One reason why the Reconstruction Republicans may have added the Citizenship Clause to the Fourteenth Amendment was a fear that once they lost power, the former defenders of the slaveocracy might seek to strip black freedmen of their citizenship status. If so, it was not an entirely idle fear, as this case demonstrates. The legacy of slavery is still very much with us in the vote over the status of freedmen in the Cherokee Nation.

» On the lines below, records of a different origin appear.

/-- 02_host_ports.md R39: LDs 0 to 15 of a head. -/
def isLd (n : Nat) : Bool := below 16 n
/-- R40: a head, or 8, the MCTP-over-I3C endpoint. -/
def isVia (n : Nat) : Bool := below 9 n
/-- R62: a selective stream of CXL.io, 1 to 4. -/
def ioOk (io : Option (Nat × Bool)) : Bool := io.all (fun e => decide (1 ≤ e.1) && below 5 e.1)

/-- 07_translation.md: a local segment number fits 29 bits. -/
def isSegment (n : Nat) : Bool := fits 29 n

/-- 05_front_store.md: frames of a tile are numbered in 20 bits (00_scope.md R5). -/
def isFrame (n : Nat) : Bool := fits 20 n

/-- 06_medium.md R170: a page locator within a tile is 29 bits wide. -/
def isLocator (n : Nat) : Bool := fits 29 n

/-- 06_medium.md R170: a block of a tile, bits 28:8 of a locator. -/
def isBlock (n : Nat) : Bool := fits 21 n

/-- 09_caravan.md R285, R290: member indices 0 to 17 and up to two spares: 0 to 19. -/
def isMember (n : Nat) : Bool := below 20 n

/-- 15_registers.md R434: an access carries 1 to 64 bytes; what sizes a register accepts the bus answers. -/
def isSize (n : Nat) : Bool := decide (1 ≤ n) && decide (n ≤ 64)

/-- 15_registers.md R430, 16_security.md R448: an access arrives at a head, for one of its LDs. -/
def Access.wf (a : Access) : Bool := isHead a.head && isLd a.ld

/-- 14_command_rings.md R413: a ring and a 16-bit CID. -/
def PortCmd.wf (p : PortCmd) : Bool := isRing p.ring && fits 16 p.cid

/-- 14_command_rings.md R413: the fields of a descriptor have their widths. -/
def DescWord.wf (d : DescWord) : Bool := fits 16 d.opcode && fits 16 d.cid && fits 8 d.flags && fits 24 d.rsv

/-- 08_integrity.md R247, R250: lines 0 to 67, symbols 0 to 71 of 8 bits, dies 0 to 8. -/
def LineErr.wf (e : LineErr) : Bool :=
  below 68 e.line && e.reads.all (fun r => r.all (fun x => below 72 x.1 && fits 8 x.2)) && fits 9 e.flags

/-- 05_front_store.md R137: a set has at most 16 ways. -/
def Upset.wf (u : Upset) : Bool := below 16 u.tagWay

/-- 06_medium.md R189, R194: nine dies, three coefficients of each kind. -/
def TrainRank.wf (r : TrainRank) : Bool := fits 9 r.failed && r.ids.all (fun e => fits 64 e.1 && fits 64 e.2)

/-- 09_caravan.md R290: the fields of a frame header. -/
def CarFrame.wf (f : CarFrame) : Bool :=
  isHead f.head && fits 12 f.group && isMember f.src && isMember f.dst && below 19 f.frag && fits 48 f.seq &&
    fits 32 f.stripe && fits 36 f.jpos && fits 64 f.mask

/-- 16_security.md R450: SVN and VERSION of an image. -/
def FwImage.wf (i : FwImage) : Bool :=
  fits 32 i.magic && fits 8 i.format && fits 8 i.flags && fits 16 i.svn && fits 32 i.version && fits 32 i.length && fits 8 i.keySlot
    && fits 8 i.sections && fits 8 i.badSections

/-- 02_host_ports.md R53: head, 16-bit tag, LD-ID and a line-aligned address of 52 bits. -/
def MemReq.wf (m : MemReq) : Bool := isHead m.head && fits 16 m.tag && isLd m.ld && fits 52 m.hpa && m.hpa % 64 == 0 && m.upset.wf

Advocates for expulsion of black freedmen from the Cherokee may appropriately be worried about large number of people making fraudulent claims of membership, or large numbers of people seeking entry who have too attenuated a connection to the tribe. If that is so, there are less restrictive alternatives than booting out all descendants of freedmen from the Nation-- including those descendants who are currently in the tribal rolls and have lived as Cherokees for generations. Moreover, these alternatives for restricting membership would not distinguish, as the proposed policy does, between those whose ancestors were or were not slaves. Following the Civil War the American Nation accepted that its former slaves were members of its national community; the Cherokee Nation should do so as well.
Indeed.

UPDATE: Here are some useful links Nat-Wu provides, on a failed challenge to the petition that brought this issue up for a vote, and a FAQ that explains Cherokee enrollment requirements. The article is informative, but I find the FAQ to be somewhat disingenuous in its emphasis that Freedmen who can still prove they had an ancestor on the Dawes roll will still entitled to citizenship. They are not the issue, as they are Cherokee citizens. The Freedmen who cannot, who were arbitrarily listed as non-Indian by white commissioners, are the issue.

UPDATE2: Nat-Wu here. You can watch the poll returns live here. Sadly, at the time I write this, it appears that the amendment will pass. It's just shameful.

UPDATE III: Unsurprisingly (I'm sad to say) the measure passed.

5 comments:

Nat-Wu said...

This is a very sad spectacle.

The Local Crank said...

It gets worse. It's now entirely possible that a federal judge could void the June tribal elections or the BIA could refuse to recognize them, as they did when the Seminoles in OK did the exact same thing a few years back and got all of their funding cut off. By insisting on this amendment, based on a transparently fraudulent petition drive, the anti-Freedmen forces have just struck another blow against tribal sovereignty, in addition to making the CN look like a bunch of ignorant racists,

Nat-Wu said...

It's true. This isn't over yet. Why can't people be intelligent?

The Local Crank said...

As John Adams once said, if men were angels they would have no need of government.
I'm hoping that come June (or whenever the election ends up being after the BIA gets through with it), Judge Stacy Leeds will be the new principal chief. She was the one who wrote the dissenting opinion pointing out how fraudulent the petition drive was.

The Local Crank said...

BTW, Xanthippus, it's nice to know that the Texas Cherokee Bar Association will soon double in membership.